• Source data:
-- ==== Sys2Proof/Certificates/Slice0/Obligations.lean ====
section
/-! DEFINITION. The statements for the provers, and the words they are written in (namespace Sys2Proof.Claims). Each
statement's docstring names the rule of spec/ it formalises. Model choices are named with their log entry. -/

namespace Sys2Proof.Claims

open Sys2Proof Sys2Proof.Machine

/-! ### Words of the statements -/

/-- STATUS after a command that completed without fault (30_encoding.md R98). -/
def doneStatus (st : Status) : Status := { st with busy := false, done := true }

/-- The state after fault entry with cause code `code`, written out from 60_exceptions.md R203. -/
def faulted (code : BitVec 8) (c : BitVec 2) (k : BitVec 6) (aux : Word) (s : State) : State :=
  { s with
    status := { s.status with fault := true, cause := code, busy := false }
    finfo := { c := c, k := k }
    faux := aux
    acc := 0
    nacc := 0 }

/-- STATUS with ACCERR set (60_exceptions.md R209). -/
def accerrSet (s : State) : State := { s with status := { s.status with accerr := true } }

/-- The mnemonic of a command (30_encoding.md R91). -/
def mnemonicOf : Instr → String
  | .nop => "NOP"
  | .qblk _ => "QBLK"
  | .hclr _ => "HCLR"
  | .hscan => "HSCAN"
  | .hbuild _ => "HBUILD"
  | .escan => "ESCAN"
  | .putb _ => "PUTB"

/-- The cause codes with which a command can end (60_exceptions.md R219). -/
def causesOf : Instr → List (BitVec 8)
  | .nop => []
  | .qblk _ => [2, 3, 4, 5]
  | .hclr _ => []
  | .hscan => [2, 6, 8]
  | .hbuild _ => []
  | .escan => [2, 6, 7]
  | .putb _ => []

/-- The bits of a parameter register that a rule of 10_state.md names (R35 to R43); the rest are reserved (R26). -/
def namedBits : Reg → Word
  | .frame => 0x00000003
  | .mcux | .mcuy | .niw | .nih | .ri => 0x0000FFFF
  | .comp0 | .comp1 | .comp2 => 0x000003FF
  | .qfconst | .dcmul | .qpos | .midx => 0xFFFFFFFF
  | .scan => 0xFF3F3F03
  | .scomp0 | .scomp1 | .scomp2 => 0x00000333
  | .msel => 0x000000FF
  | .id | .ctrl | .status | .ie | .cmd | .finfo | .faux | .mdata | .outcnt => 0

/-! ### Legal frames, scans and elements -/

/-- `wib[c]`, the width of component `c` in blocks, written out from 10_state.md R35. -/
def wibOf (s : State) (c : Nat) : Nat := s.mcux.toNat * (compAt s c).hs.toNat

/-- `hib[c]`, the height of component `c` in blocks, written out from 10_state.md R35. -/
def hibOf (s : State) (c : Nat) : Nat := s.mcuy.toNat * (compAt s c).vs.toNat

/-- `FrameOK`, clauses (a) to (d) written out from 10_state.md R54 and R35. -/
structure FrameLegal (s : State) : Prop where
  components : 1 ≤ s.nc.toNat ∧ s.nc.toNat ≤ 3
  mcus : 1 ≤ s.mcux.toNat ∧ 1 ≤ s.mcuy.toNat
  sampling : ∀ c < s.nc.toNat,
    ((compAt s c).hs.toNat = 1 ∨ (compAt s c).hs.toNat = 2 ∨ (compAt s c).hs.toNat = 4 ∨ (compAt s c).hs.toNat = 8) ∧
      (compAt s c).vs.toNat = (compAt s c).hs.toNat
  capacity : ∀ c < s.nc.toNat,
    (s.mcux.toNat * (compAt s c).hs.toNat) * (s.mcuy.toNat * (compAt s c).vs.toNat) ≤ s.params.coefBlocks

/-- `maxs`, the largest sampling factor of the frame (10_state.md R35). -/
def LargestSampling (s : State) (maxs : Nat) : Prop :=
  (∃ c < s.nc.toNat, (compAt s c).hs.toNat = maxs) ∧ ∀ c < s.nc.toNat, (compAt s c).hs.toNat ≤ maxs

/-- The scan has the kind, the condition column of 41_serializer.md R133. -/
def HasKind (s : State) : ScanKind → Prop
  | .seq => s.scan.ss.toNat = 0 ∧ s.scan.se.toNat = 63 ∧ s.scan.ah.toNat = 0 ∧ s.scan.al.toNat = 0
  | .dcf => s.scan.ss.toNat = 0 ∧ s.scan.se.toNat = 0 ∧ s.scan.ah.toNat = 0
  | .dcr => s.scan.ss.toNat = 0 ∧ s.scan.se.toNat = 0 ∧ 1 ≤ s.scan.ah.toNat ∧ s.scan.al.toNat = s.scan.ah.toNat - 1
  | .acf => 1 ≤ s.scan.ss.toNat ∧ s.scan.ss.toNat ≤ s.scan.se.toNat ∧ s.scan.ns.toNat = 1 ∧ s.scan.ah.toNat = 0
  | .acr => 1 ≤ s.scan.ss.toNat ∧ s.scan.ss.toNat ≤ s.scan.se.toNat ∧ s.scan.ns.toNat = 1 ∧
      1 ≤ s.scan.ah.toNat ∧ s.scan.al.toNat = s.scan.ah.toNat - 1

/-- `ScanOK`, clauses (a) to (d) written out from 41_serializer.md R132. -/
structure ScanLegal (s : State) : Prop where
  number : 1 ≤ s.scan.ns.toNat ∧ s.scan.ns.toNat ≤ s.nc.toNat
  components : ∀ j < s.scan.ns.toNat, (scompAt s j).ci.toNat < s.nc.toNat
  ascending : ∀ j, j + 1 < s.scan.ns.toNat → (scompAt s j).ci.toNat < (scompAt s (j + 1)).ci.toNat
  kind : ∃ kind, HasKind s kind
  extent : s.scan.ns.toNat = 1 →
    1 ≤ s.niw.toNat ∧ s.niw.toNat ≤ wibOf s (scompAt s 0).ci.toNat ∧
    1 ≤ s.nih.toNat ∧ s.nih.toNat ≤ hibOf s (scompAt s 0).ci.toNat

/-- MSEL and MIDX select an element of the space: a row of the table of 20_memory.md R61, with its SPACE, its SUB and
its index range. -/
def Selects (s : State) : Space → Prop
  | .dbuf => s.msel.space.toNat = 0 ∧ s.msel.sub.toNat = 0 ∧ s.midx.toNat ≤ 63
  | .qtab => s.msel.space.toNat = 1 ∧ s.msel.sub.toNat ≤ 3 ∧ s.midx.toNat ≤ 63
  | .qf => s.msel.space.toNat = 2 ∧ s.msel.sub.toNat = 0 ∧ s.midx.toNat < s.params.qfCells
  | .coef => s.msel.space.toNat = 3 ∧ s.msel.sub.toNat ≤ 2 ∧ s.midx.toNat < 64 * s.params.coefBlocks
  | .hist => s.msel.space.toNat = 4 ∧ s.msel.sub.toNat ≤ 7 ∧
      s.midx.toNat ≤ (if s.msel.sub.toNat ≤ 3 then 11 else 255)
  | .huff => s.msel.space.toNat = 5 ∧ s.msel.sub.toNat ≤ 7 ∧
      s.midx.toNat ≤ (if s.msel.sub.toNat ≤ 3 then 11 else 255)

/-- Memory `m` keeps every written element of `s` and may give a value to others (20_memory.md R81). -/
def Completes (s : State) (m : Memory) : Prop :=
  ∀ sp u i w, elementWord s.mem sp u i = some w → elementWord m sp u i = some w

/-! ### The quantizer -/

/-- The field `e = w[30:23]` of a binary32 word (40_quantizer.md R113). -/
def exponentOf (w : Word) : Nat := w.toNat / 2 ^ 23 % 2 ^ 8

• Exercise: Lines from the one containing "def Completes (s" through the final line of the entries above are to be output exactly; omit all others.

• Solved problem:
def Completes (s : State) (m : Memory) : Prop :=
  ∀ sp u i w, elementWord s.mem sp u i = some w → elementWord m sp u i = some w

/-! ### The quantizer -/

/-- The field `e = w[30:23]` of a binary32 word (40_quantizer.md R113). -/
def exponentOf (w : Word) : Nat := w.toNat / 2 ^ 23 % 2 ^ 8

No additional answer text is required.